The Problem Now


National and state mainstream media recently identified the “problem now” in Flint. The “problem now” is supposedly that people in Flint no longer trust the government. And this distrust, the story goes, will supposedly make it difficult to implement any solution.

First, let’s pause a moment to ask: why would community distrust make it so problematic for the government to implement a solution? After all, the government was more than willing and able to override any and all objections from the community when it implemented the switch to the Flint River in the first place. Why, then, would we need to anticipate that “problem” before any lasting and comprehensive solution has even been proposed by the government? It was the community that demanded that all lead feeder pipes be replaced. Only then did government take serious action to do so. There should be no “problem” implementing the solutions identified by the community itself. What “solutions” from the government does the media anticipate that the community will resist, due to their “problematic” distrust? Any chance these could be “solutions” that shouldn’t be trusted? “Solutions” that don’t adequately, fully address the needs to make the community whole—in finances, in infrastructure, and in physical, mental, and community health?

Second, for whom does it become a problem when a community distrusts a government that has proven itself—again and again—untrustworthy? This is only a problem for said government. When a government proves itself untrustworthy, again and again, the community in question should not trust that government. When the devastation is as severe as in Flint, (perhaps) all of us should not trust that government.

According to this narrative, the “problem now” is not that many people in Flint still do not have complete and accurate information about the toxicity of their water, risks to their health, damage to the plumbing and appliances in their home, or services available to them. The “problem now” is not that the government has still failed to ensure that all residents, including those most vulnerable and marginalized, have ongoing access to the bottled water, filters, and services they need. The “problem now” is not that Snyder’s administration continues to evade responsibility and expend more energy on public relations than on putting solutions immediately into place.
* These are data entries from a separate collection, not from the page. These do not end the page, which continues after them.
-- ==== Sys2Proof/Machine/Frame.lean ====
section
/-!
DEFINITION. The frame buffer (R205, R206): the slot of the present cycle, its sense part and node part, the digest area
(R224, R225), and the freeze of the node part (R108, R136).
-/

namespace Sys2Proof.Machine

/-- Write words into the frame of the present cycle. -/
def Mach.putFrame (m : Mach) (o : Nat) (ws : List Word) : Mach := m.storeWhole (frameAddr m.cycle + o) ws

/-- A range of memory is zero from now on, and none of its words is poisoned.
DEDUCED: log entry 11. -/
def Mach.clearMem (m : Mach) (a n : Nat) : Mach :=
  { m with mem := keepBelow m.mem a ++ dropBelow m.mem (a + n)
           memi := { m.memi with poison := m.memi.poison.filter fun p => p < a || a + n ≤ p
                                 upsets := m.memi.upsets.filter fun u => u.addr < a || a + n ≤ u.addr } }

/-- The four words of a 16-byte mask: position 127 in bit 7 of the first byte (R205). -/
def maskWords (f : Nat → Bool) : List Word :=
  [3, 2, 1, 0].map fun k => BitVec.ofNat 32 (((List.range 32).map fun j => (f (32 * k + j)).toNat * 2 ^ j).sum)

/-! ## The sense part -/

/-- The missing pattern of a current or voltage (R206). -/
def missingWord : Word := 0x00000080

/-- The requests word at the sample instant (R205, R462). -/
def Mach.requestWord (m : Mach) : Word :=
  BitVec.ofNat 32 (m.supply.code * 2 ^ 27 + m.runState.code * 2 ^ 24 + m.get F.SNS_MODE_ref_req * 8
    + m.get F.SNS_MODE_law_req)

/-- Microseconds since the set-point in force took effect (R166); in a pair, the cycles since, times T (R359). -/
def Mach.setpointAge (m : Mach) : Nat :=
  if m.role = .solo then (m.nowNs - m.sense.forceNs) / 1000
  else (m.cycle - m.rd Reg.SNS_SP_CYC).toNat * m.get F.FLY_CYCLE_period

/-- The set-point's age exceeds its timeout (R166). -/
def Mach.setpointOld (m : Mach) : Bool :=
  let t := m.get F.SNS_SP_CTRL_timeout
  t != 0 && decide (t * 1000 < m.setpointAge)

/-- The frame marks the set-point expired: the age that it carries exceeds the timeout (R166). -/
def Mach.frameOld (m : Mach) : Bool :=
  let t := m.get F.SNS_SP_CTRL_timeout
  t != 0 && decide (t * 1000 < (readMemWord m.mem (frameAddr m.cycle + 0x5C)).toNat)

/-- The bank in force and the cycle of the last swap (R205). -/
def Mach.bankRecord (m : Mach) : Word :=
  BitVec.ofNat 32 (m.get F.SPN_BANK_STAT_in_force * 2 ^ 31 + (m.rd Reg.SPN_BANK_CYC).toNat % 2 ^ 31)

/-- CRC-32C of a parameter bank as the engine reads it (R205, R227, R448). -/
def Mach.bankCrc (m : Mach) (base : Nat) : Word := crcWords (m.digestWords base 16384)

/-- Bank CRC and bank record in the frame; SPN_BANK_CRC_F takes the CRC (R227). -/
def Mach.frameBank (m : Mach) : Mach :=
  let c := m.bankCrc m.bankBase
  (m.putFrame 0x18 [c, m.bankRecord]).wr Reg.SPN_BANK_CRC_F c

/-- SPN_BANK_CRC_F as it reads: a bank with any contents is computed now; an empty one leaves the reset value until a frame
carries its CRC.
DEDUCED: log entry 33. -/
def Mach.bankCrcRead (m : Mach) : Word :=
  if m.mem.any fun e => decide (m.bankBase ≤ e.1 ∧ e.1 < m.bankBase + 0x10000) then m.bankCrc m.bankBase
  else m.rd Reg.SPN_BANK_CRC_F

/-- Set-point, limits and age in the frame (R205). -/
def Mach.frameSetpoint (m : Mach) : Mach :=
  m.putFrame 0x54 [m.rd Reg.SNS_SP_STAT, m.sense.limits, BitVec.ofNat 32 (min 0xFFFFFFFF m.setpointAge)]

/-- The partner's CYCLE frame of this cycle, in time (R206). -/
def Mach.partnerData (m : Mach) : Option XlCycle :=
  match m.pair.cycleRx with
  | some f => if f.cycle = m.cycle ∧ m.pair.cycleLate = false then some f else none
  | none => none

/-- A conversion's code, within the range of `bits` bits (R69). -/
def convCode (bits : Nat) (c : Int) : Int := max (-(2 ^ (bits - 1))) (min (2 ^ (bits - 1) - 1) c)

/-- The shunt input lies beyond ±62.0 mV: its step is 7.45 nV (R69, R179). -/
def shSat (d : SenseData) : Bool := decide (6200000000 < (convCode 24 d.shunt).natAbs * 745)

/-- The fluxgate signal lies beyond ±9.9 V: its step is 20 V / 2^18 (R179, R521). -/
def fgClip (d : SenseData) : Bool := decide (99 * 2 ^ 18 < (convCode 18 d.fluxgate).natAbs * 200)

/-- The shunt current in A: the conversion without its offset, times its step and the scaling at the shunt temperature (R69). -/
def Mach.shAmps (m : Mach) (d : SenseData) : Rat :=
  let code := convCode 24 d.shunt - Config.shuntOffset m.sense.shRecord
  mkRat (code * 745) 100000000000 * ratOf (Config.shuntScale m.sense.shRecord (BitVec.ofNat 16 (m.get F.SNS_SH_TEMP_t)).toInt)

/-- The fluxgate current in A (R521): 20 V / 2^18 × k_fg for each step; 0 without a scaling. -/
def Mach.fgAmps (m : Mach) (d : SenseData) : Rat :=
  match m.sense.fgScaling with
  | none => 0
  | some k => mkRat (convCode 18 d.fluxgate * 20) (2 ^ 18) * ratOf k

/-- A string or bus voltage in microvolts within the range 0 to 1800 V (R64). -/
def inRange (v : Int) : Int := max 0 (min 1800000000 v)

/-- The shunt's conversion is valid and its input in range (R179). -/
def shLive (d : SenseData) : Bool := d.shValid && !shSat d

/-- The shunt is hardware-healthy (R179). -/
def shOk (d : SenseData) : Bool := shLive d && !d.shuntLate

/-- The fluxgate supply has been in current limit for more than 10 ms (R70). -/
def Mach.fgLimited (m : Mach) : Bool := m.sense.fgLimNs.any fun t => decide (t + 10000000 < m.upNs)

/-- The fluxgate's supply and range conditions hold, and it has a scaling (R179, R521). -/
def Mach.fgLive (m : Mach) (d : SenseData) : Bool :=
  m.flag F.SNS_CTRL_fg_en && !m.fgLimited && !fgClip d && m.sense.fgScaling.isSome

/-- The fluxgate is hardware-healthy (R179, R521). -/
def Mach.fgOk (m : Mach) (d : SenseData) : Bool := m.fgLive d && !d.fgLate

/-- The partner's current is hardware-healthy (R179). -/
def Mach.partnerOk (m : Mach) : Bool :=
  m.flag F.SNS_CTRL_partner_en && m.role != .solo && ((m.partnerData.map (·.ownOk)).getD false)

/-- A word of sense data, or the missing pattern. -/
def orMissing (late : Bool) (w : Word) : Word := if late then missingWord else w

/-- The fluxgate's current is missing: late, or without a scaling (R206, R521). -/
def Mach.fgMissing (m : Mach) (d : SenseData) : Bool := d.fgLate || m.sense.fgScaling.isNone

/-- This module's own sense words and flags [9:3] and [1:0] of R205. -/
def Mach.ownSense (m : Mach) : List Word × Nat :=
  match m.sense.data with
  | none => ([missingWord, missingWord, missingWord, missingWord], 0x1B)
  | some d =>
    let sh := shOk d
    let fg := m.fgOk d
    ([orMissing d.shuntLate (ratBfp (m.shAmps d)), orMissing (m.fgMissing d) (ratBfp (m.fgAmps d)),
      orMissing d.vStrLate (ratBfp (mkRat (inRange d.vStr) 1000000)),
      orMissing d.vBusLate (ratBfp (mkRat (inRange d.vBus) 1000000))],
     (fg && !sh).toNat * 0x200 + sh.toNat * 0x100 + fg.toNat * 0x40 + sh.toNat * 0x20 + d.vBusLate.toNat * 0x10
       + d.vStrLate.toNat * 8 + (m.fgMissing d).toNat * 2 + d.shuntLate.toNat)

/-- The current of the module's own selected source (R354), the source of the last status word, and whether it is missing. -/
def Mach.selectedWord (m : Mach) : Word × Bool :=
  let own := m.ownSense
  if m.get F.SNS_STAT_fb_src = 1 then (own.1.getD 1 missingWord, own.2.testBit 1)
  else (own.1.getD 0 missingWord, own.2.testBit 0)

/-- The five words at 0x0040 and the flags of the sense part, from the claim holder's point of view (R205, R359). -/
def Mach.senseWords (m : Mach) : List Word × Nat :=
  let old := m.frameOld.toNat * 0x800
  let p := m.partnerData
  if m.role = .standby then
    match p with
    | none => ([missingWord, missingWord, m.selectedWord.1, missingWord, missingWord], old + 0x1B + m.selectedWord.2.toNat * 4)
    | some f => ([f.shunt, f.fluxgate, m.selectedWord.1, f.vStr, f.vBus], old + f.flags.toNat % 0x800)
  else
    let own := m.ownSense
    let own4 := fun i => own.1.getD i missingWord
    let partner := match p with
      | some f => (f.selected, m.partnerOk.toNat * 0x80 + f.ownOk.toNat * 0x400)
      | none => (missingWord, 4)
    ([own4 0, own4 1, partner.1, own4 2, own4 3], old + own.2 + partner.2)

/-- The sense data in the frame, while its sense part is not frozen. -/
def Mach.frameSense (m : Mach) : Mach :=
  if m.sense.frozen then m
  else
    let w := m.senseWords
    (m.putFrame 0x40 w.1).putFrame 0x60 [BitVec.ofNat 32 w.2]

/-- The frame of a new cycle: its header, and the missing patterns everywhere else until data arrive (R205, R206). -/
def Mach.frameOpen (m : Mach) : Mach :=
  let m := m.clearMem (frameAddr m.cycle) 0x2000
  let m := m.putFrame 0 [m.cycle, BitVec.ofNat 32 (min 255 m.spin.estGap), BitVec.ofNat 32 (m.time.sec / 2 ^ 32),
    BitVec.ofNat 32 m.time.sec, BitVec.ofNat 32 m.time.ns, m.rd Reg.SPN_PROG_ID]
  let m := (m.frameBank.frameSetpoint).frameSense
  let m := m.putFrame 0x64 [m.requestWord]
  let m := m.putFrame 0x80 (List.replicate 128 0xFFFFFFFF)
  m.putFrame 0x600 (List.replicate 768 0xFFFFFFFF)

/-! ## The node part -/

/-- trim_count of R145.
DEDUCED: log entry 29. -/
def FlyerLane.trimCount (l : FlyerLane) : Nat := if l.last.cmd = .trim then l.trimRun else l.restLeft

/-- A Flyer record (R145). A trim_count beyond its 8 bits is open: `free`. -/
def FlyerLane.record (l : FlyerLane) (free : Nat) : Word :=
  BitVec.ofNat 32 (l.dwellLeft % 256 * 2 ^ 24 + l.credit % 256 * 2 ^ 16
    + (if l.trimCount < 256 then l.trimCount else free % 256) * 2 ^ 8 + l.forced.toNat * 8 + l.vetoed.toNat * 4
    + l.last.cmd.code)

/-- The Flyer records in the frame. -/
def Mach.frameRecords (m : Mach) : Mach :=
  let open' := m.fly.lanes.toList.any fun l => 256 ≤ l.trimCount
  let m := m.putFrame 0x280 (((List.range 128).zip m.fly.lanes.toList).map fun (n, l) =>
    l.record (Config.freeValue (m.freeTick + n)).toNat)
  { m with freeTick := if open' then m.freeTick + 128 else m.freeTick }

/-- The primary and the secondary copy of a slot (R108). -/
def Mach.slotCopies (m : Mach) (n : Nat) : Option Word × Option Word :=
  let get := fun (l : List (Nat × Word)) => (l.find? (·.1 == n)).map (·.2)
  (get m.chain.portA.slots, get (if m.pairRing then m.pair.slotxSlots else m.chain.portB.slots))

/-- The primary and the secondary copy of a record for this cycle's frame. -/
def Mach.recordCopies (m : Mach) (n : Nat) : Option (List Word) × Option (List Word) :=
  let c := m.cycle
  let get := fun (l : List (Word × Nat × List Word)) => (l.find? fun r => r.1 == c && r.2.1 == n).map (·.2.2)
  (get m.chain.portA.records,
   get (if m.pairRing then m.pair.slotxRecs else m.chain.portB.records))

/-- The copy taken, and whether two valid copies differ (R108). -/
def takeCopy {α : Type} [DecidableEq α] (c : Option α × Option α) : Option α × Bool :=
  match c.1, c.2 with
  | some a, some b => (some a, decide (a ≠ b))
  | some a, none => (some a, false)
  | none, b => (b, false)

/-- The body of this module's CYCLE frame (R354). -/
def Mach.cycleFrame (m : Mach) : XlCycle :=
  let own := m.ownSense
  let word := fun i => own.1.getD i missingWord
  let ok := if m.get F.SNS_STAT_fb_src = 1 then m.flag F.SNS_STAT_fg_ok else m.flag F.SNS_STAT_sh_ok
  ⟨m.cycle, word 0, word 1, m.selectedWord.1, word 2, word 3, BitVec.ofNat 32 own.2, ok⟩

/-- The toggle record of the cycle before, as bytes: three counts and the last symbol (R145, R205). On a STANDBY it is
the active's from CMDX, or 8 bytes of 0xFF (R359). -/
def Mach.toggleBytes (m : Mach) : List Byte :=
  if m.role = .standby then
    match m.pair.cmdxRx with
    | some f => if f.cycle = m.cycle ∧ m.pair.cmdxTime ∧ f.toggle.length = 8 then f.toggle else List.replicate 8 0xFF
    | none => List.replicate 8 0xFF
  else if m.fly.hyst.prev.length = 8 then m.fly.hyst.prev else List.replicate 8 0

/-- One position at the freeze: its slot and record, with the ages that R148 uses and the run of R519. -/
def ChainState.freezePos (ch : ChainState) (n : Nat) (slot : Option Word) (rec : Option (List Word)) (broken : Bool) :
    ChainState :=
  if h : n < 128 then
    { ch with lastSlot := if slot.isSome then ch.lastSlot.set n slot else ch.lastSlot
              slotAge := ch.slotAge.set n (if slot.isSome then 0 else ch.slotAge[n] + 1)
              bothEnds := ch.bothEnds.set n (if slot.isNone && broken then ch.bothEnds[n] + 1 else 0)
              lastRec := if rec.isSome then ch.lastRec.set n rec else ch.lastRec
              recAge := ch.recAge.set n (if rec.isSome then 0 else ch.recAge[n] + 1) }
  else ch

/-- The freeze of the node part at Z (R108, R136, R206, R221): the copies taken, what is missing marked, the entries
counted; during the stop broadcast every entry is missing (R155). A position whose slot copies and record copies both differ
counts once in CHA_CNT_MISM. The ov_uv bit shows the node's comparators.
DESIGN CHOICE: log entry 68. -/
def Mach.freezeFrame (m : Mach) : Mach :=
  let c := m.cycle
  let dead := m.flag F.FLY_STOP_active
  let inN := fun n => decide (n < m.nodeCount)
  let slots : Vector (Option Word × Bool) 128 := Vector.ofFn fun n =>
    if dead || !inN n then (none, false) else takeCopy (m.slotCopies n)
  let recs : Vector (Option (List Word) × Bool) 128 := Vector.ofFn fun n =>
    if dead || !m.recordDue n c then (none, false) else takeCopy (m.recordCopies n)
  let slot := fun n => (slots.toList.getD n (none, false)).1
  let rec' := fun n => (recs.toList.getD n (none, false)).1
  let missing := fun n => inN n && (slot n).isNone
  let lanes := List.range 128
  let inval := m.memi.inval
  let m := m.each (lanes.filter fun n => (slots.toList.getD n (none, false)).2 || (recs.toList.getD n (none, false)).2)
    fun m _ => m.count (Reg.CH_CNT_MISM 0)
  let m := (m.putFrame 0x80 (lanes.map fun n => (slot n).getD 0xFFFFFFFF)).frameRecords
  let m := m.putFrame 0x480 (bytesWords m.toggleBytes)
  let m := m.putFrame 0x500 (maskWords missing ++ maskWords (fun n => (rec' n).isSome)
    ++ maskWords (fun n => m.recordDue n c && (rec' n).isNone) ++ maskWords (fun n => decide (n ∈ inval)))
  let m := m.putFrame 0x600 (lanes.flatMap fun n => (rec' n).getD (List.replicate 6 0xFFFFFFFF))
  let m := m.each [0, 1, 2, 3] fun m k => m.wr (Reg.CH_MISS 0 k) ((maskWords missing).getD (3 - k) 0)
  let broken := m.ringBroken
  let ch := (lanes.filter inN).foldl (fun ch n => ch.freezePos n (slot n) (rec' n) broken) m.chain
  let nodes := Vector.ofFn fun n =>
    match (slots[n]).1 with | some w => { ch.nodes[n] with tripped := w.getLsbD 15 } | none => ch.nodes[n]
  { m with chain := { ch with frozen := true, nodes := nodes }, memi := { m.memi with inval := [] } }

/-! ## Digests (R224, R225) -/

/-- Write a digest and its flag into the digest area. -/
def Mach.putDigest (m : Mach) (base : Nat) (k : Nat) (v : Word) : Mach :=
  let m := m.storeWhole (base + 0x1200 + 4 * k) [v]
  m.storeWhole (base + 0x120C) [readMemWord m.mem (base + 0x120C) ||| BitVec.ofNat 32 (2 ^ k)]

/-- The bytes of EMIT in the output digest; 263 bytes of 0xFF when the cycle has none (R224). -/
def emitBytes : Option EmitVec → List Byte
  | none => List.replicate 263 0xFF
  | some e =>
    e.entries.toList.flatMap (fun w => halfBytes (w &&& 0xFFC0))
      ++ [BitVec.ofNat 8 (e.bandValid.toNat + 2 * e.bandLsb.toNat)] ++ halfBytes e.iLo ++ halfBytes e.iMid
      ++ halfBytes e.iHi

/-- The output digest of the present cycle. -/
def Mach.outputDigest (m : Mach) : Word :=
  crc32c (wordBytes m.cycle ++ emitBytes m.fly.emit ++ wordsBytes (m.spin.ctlRec.toList.map (·.getD 0)))

end Sys2Proof.Machine
end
The “problem now” is not that communities from east coast to west—including the Navajo Nation and numerous other Indian reservations, many predominantly Black communities in Louisiana and Mississippi, and many jails, prisons, and detention centers—do not have safe drinking water. The “problem now” is not that cities in Michigan with majority Black populations, from Benton Harbor to Flint to Detroit, have been denied their right to self-determination, dignity, and life.

This shallow narrative from mainstream media belies their heavy identification with their corporate and government masters. Question these insidious media narratives.

Power to the people of Flint. All power to the people!